TASK:
In the entries below, find the line with "and leaves every" and the line with "host queue, the list of answers and the". Print those two and everything between them exactly, and nothing else.

RECORDED INFORMATION:

********

-- ==== Sys2Proof/Certificates/Slice0/Obligations.lean ====
section
/-! DEFINITION. The statements for the provers. Each says in its docstring which rule of the spec it formalises. -/

open Sys2Proof Sys2Proof.Machine

/-! ## Encoding (30_encoding.md) -/

/-- R70 to R75: every command, with every operand at every value its field can hold, is read back from its word. -/
def Obligations.DecodeOfEncodeGivesInstruction : Prop :=
  ∀ i : Instr, decode (encode i) = some i

/-- R74, R77: a legal word is the encoding of the one command it decodes to; no bit of it is ignored. -/
def Obligations.EncodeOfDecodeGivesWord : Prop :=
  ∀ (w : Cmd) (i : Instr), decode w = some i → encode i = w

/-- R73, R74: the decoder accepts exactly the words some row of spec/opcode_table.json matches, and reads the command of
that row; no word matches two rows. -/
def Obligations.DecoderReadsTheMatchingTableRow : Prop :=
  (∀ (w : Cmd) (r : OpcodeRow), r ∈ opcodeTable → w &&& r.mask = r.pat →
      ∃ i, decode w = some i ∧ i.mnemonic = r.mnemonic)
  ∧ (∀ (w : Cmd) (i : Instr), decode w = some i →
      ∃ r ∈ opcodeTable, w &&& r.mask = r.pat ∧ r.mnemonic = i.mnemonic)
  ∧ (∀ (w : Cmd) (r r' : OpcodeRow), r ∈ opcodeTable → r' ∈ opcodeTable → w &&& r.mask = r.pat →
      w &&& r'.mask = r'.pat → r = r')

/-- R82: the table of example encodings, row by row. -/
def Obligations.ExampleWordsDecodeAsTabled : Prop :=
  decode 0x0000000000000000 = some .nop
  ∧ decode 0x1100000000000061 = some (.fmCount 0x61)
  ∧ decode 0x1200006100000005 = some (.fmSetcount 0x61 5)
  ∧ decode 0x1300000000000000 = some (.fmSeal .built)
  ∧ decode 0x1300000000000001 = some (.fmSeal .header)
  ∧ decode 0x1600010000000000 = some (.fmGethigh 256)
  ∧ decode 0x180000000000000B = some (.fmLookup 11)
  ∧ decode 0x2000000000000001 = some (.bwWriteBit true)
  ∧ decode 0x2800000000000402 = some (.brAttach 1026)
  ∧ decode 0x3100007200000000 = some (.encUpdate 0x72)
  ∧ decode 0x3900000000000000 = some .decNext
  ∧ decode 0x3100010000000000 = some (.encUpdate 256)
  ∧ decode 0x1100000000000100 = none
  ∧ (∀ s : State, exec (.encUpdate 256) s = .next { s with err := .invalidSymbol, errOp := 0x31 })
  ∧ (∀ s : State, s.err = .noError →
      stepCommand 0x1100000000000100 s = .next { s with err := .illegalCommand, errOp := 0x11 })

/-- The bits of `DATA` each opcode uses (30_encoding.md R72). -/
def r72DataBits (op : BitVec 8) : Word :=
  if op = 0x11 ∨ op = 0x21 then 0xFF
  else if op = 0x13 ∨ op = 0x20 then 0x1
  else if op = 0x12 ∨ op = 0x18 ∨ op = 0x28 then 0xFFFFFFFF
  else 0

/-- The four cases of R74 in which a word is illegal: an opcode not in R73, a reserved bit set, `SYM` not 0 where R71 does not
use it, a `DATA` bit set that R72 does not list. -/
abbrev r74Illegal (w : Cmd) : Prop :=
  opField w ∉ [(0x00 : BitVec 8), 0x01, 0x10, 0x11, 0x12, 0x13, 0x14, 0x15, 0x16, 0x17, 0x18, 0x19, 0x1A, 0x20, 0x21,
      0x22, 0x28, 0x29, 0x30, 0x31, 0x32, 0x38, 0x39]
  ∨ reservedField w ≠ 0
  ∨ (opField w ∉ [(0x12 : BitVec 8), 0x14, 0x15, 0x16, 0x31] ∧ symField w ≠ 0)
  ∨ dataField w &&& ~~~ r72DataBits (opField w) ≠ 0

/-- R74: a word is illegal in exactly those four cases, which are exactly the words no row of the table matches; an
illegal word raises `ILLEGAL_COMMAND` without any other effect, and every other word is a command. The waiting word is
the model's form of R283's "issue a command word" (log 2). -/
def Obligations.IllegalWordsRaiseIllegalCommand : Prop :=
  (∀ w : Cmd, r74Illegal w ↔ ∀ r ∈ opcodeTable, w &&& r.mask ≠ r.pat)
  ∧ (∀ (s : State) (w : Cmd) (rest : List HostAction), s.queue = .command w :: rest → s.err = .noError →
      r74Illegal w →
      step s = .next { s with queue := rest, err := .illegalCommand, errOp := w.extractLsb' 56 8 })
  ∧ (∀ (s : State) (w : Cmd) (rest : List HostAction), s.queue = .command w :: rest → s.err = .noError →
      ¬ r74Illegal w → ∃ i, decode w = some i ∧ step s = exec i { s with queue := rest })

/-! ## Steps and errors (60_exceptions.md, 70_reset_and_hazards.md) -/

/-- R61, R242, R243: a command word from the host runs exactly its command's rule, on the state without that word.
It rests on the model's host queue (log 2). -/
def Obligations.StepRunsTheDecodedCommand : Prop :=
  ∀ (s : State) (w : Cmd) (i : Instr) (rest : List HostAction), s.queue = .command w :: rest → decode w = some i →
    (s.err = .noError ∨ w = 0x0100000000000000) → step s = exec i { s with queue := rest }

/-- R242: while `ERR ≠ 0`, every word but exactly `CORE_RESET`'s is refused: no state change, no access, `ERR` and
`ERR_OP` kept. The waiting word is the model's form of R283's "issue a command word" (log 2). -/
def Obligations.ErrorStateRefusesEveryOtherWord : Prop :=
  ∀ (s : State) (w : Cmd) (rest : List HostAction), s.queue = .command w :: rest → s.err ≠ .noError →
    (w ≠ 0x0100000000000000 → step s = .next { s with queue := rest })
    ∧ (w = 0x0100000000000000 → step s = exec .coreReset { s with queue := rest })

/-- R247: the error state ends only by `CORE_RESET` or the reset input, and each of them ends it. The waiting action
is the model's form of R283's host actions (log 2). -/
def Obligations.ErrorStateEndsOnlyByReset : Prop :=
  (∀ s t : State, s.err ≠ .noError → step s = .next t →
    (t.err = s.err ∧ t.errOp = s.errOp ∧ t.regs = s.regs)
    ∨ (t.err = .noError ∧ ∃ rest, s.queue = .command 0x0100000000000000 :: rest ∨ s.queue = .resetInput :: rest))
  ∧ (∀ (s : State) (rest : List HostAction),
      s.queue = .command 0x0100000000000000 :: rest ∨ s.queue = .resetInput :: rest →
      ∃ t, step s = .next t ∧ t.err = .noError ∧ t.errOp = 0)

/-- R240: every command ends, in every state, and with `ERR` still 0 or with an error latched under its opcode; the core never
stops. -/
def Obligations.EveryStepAnswersANextState : Prop :=
  (∀ s : State, ∃ t, step s = .next t)
  ∧ (∀ (i : Instr) (s : State), s.err = .noError → ∃ t, exec i s = .next t ∧ (t.err = .noError ∨ t.errOp = i.opcode))

/-- R244: every error but `IO_FAILURE` is precise: `ERR` and `ERR_OP` change, no other register does, nothing is
written to the sink; only an over-budget `FM_READ_HEADER` has read the source. The host queue, the list of answers and
the record of accesses are the model's (log 2, 4, 12). -/
def Obligations.PreciseErrorsChangeNothingElse : Prop :=
  ∀ (s t : State) (w : Cmd) (rest : List HostAction), s.queue = .command w :: rest → s.err = .noError →
    step s = .next t → t.err ≠ .noError → t.err ≠ .ioFailure →
    ∃ reads : List Nat,
      t = { s with
              queue := rest
              err := t.err
              errOp := w.extractLsb' 56 8
              draws := s.draws.drop reads.length
              history := s.history ++ reads.map fun i => .sourceRead i .success }
      ∧ (reads ≠ [] → decode w = some .fmReadHeader ∧ t.err = .corruptHeader)

/-- R245: an `IO_FAILURE` sets `ERR` and `ERR_OP` and leaves every other register but `CONFIG` unspecified (free
values, log 6); the sink holds every byte whose write succeeded before the failed access and nothing of that one. The
host queue, the list of answers and the record of accesses are the model's (log 2, 4, 12). -/
def Obligations.IoFailureKeepsOnlyLatchAndSink : Prop :=
  ∀ (s t : State) (w : Cmd) (rest : List HostAction), s.queue = .command w :: rest → s.err = .noError →
    step s = .next t → t.err = .ioFailure →
    ∃ (before : List IoEvent) (last : IoEvent),
      (∀ e ∈ before, e.answer = .success) ∧ last.answer = .failure
      ∧ t = { s with
                queue := rest
                err := .ioFailure
                errOp := w.extractLsb' 56 8
                regs := freeRegs s.freeCtr
                freeCtr := s.freeCtr + 1
                draws := s.draws.drop (before.length + 1)
                history := s.history ++ (before ++ [last])
                out := s.out ++ before.filterMap IoEvent.sunk }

********

ANSWER BOX:
/-- R245: an `IO_FAILURE` sets `ERR` and `ERR_OP` and leaves every other register but `CONFIG` unspecified (free
values, log 6); the sink holds every byte whose write succeeded before the failed access and nothing of that one. The
host queue, the list of answers and the record of accesses are the model's (log 2, 4, 12). -/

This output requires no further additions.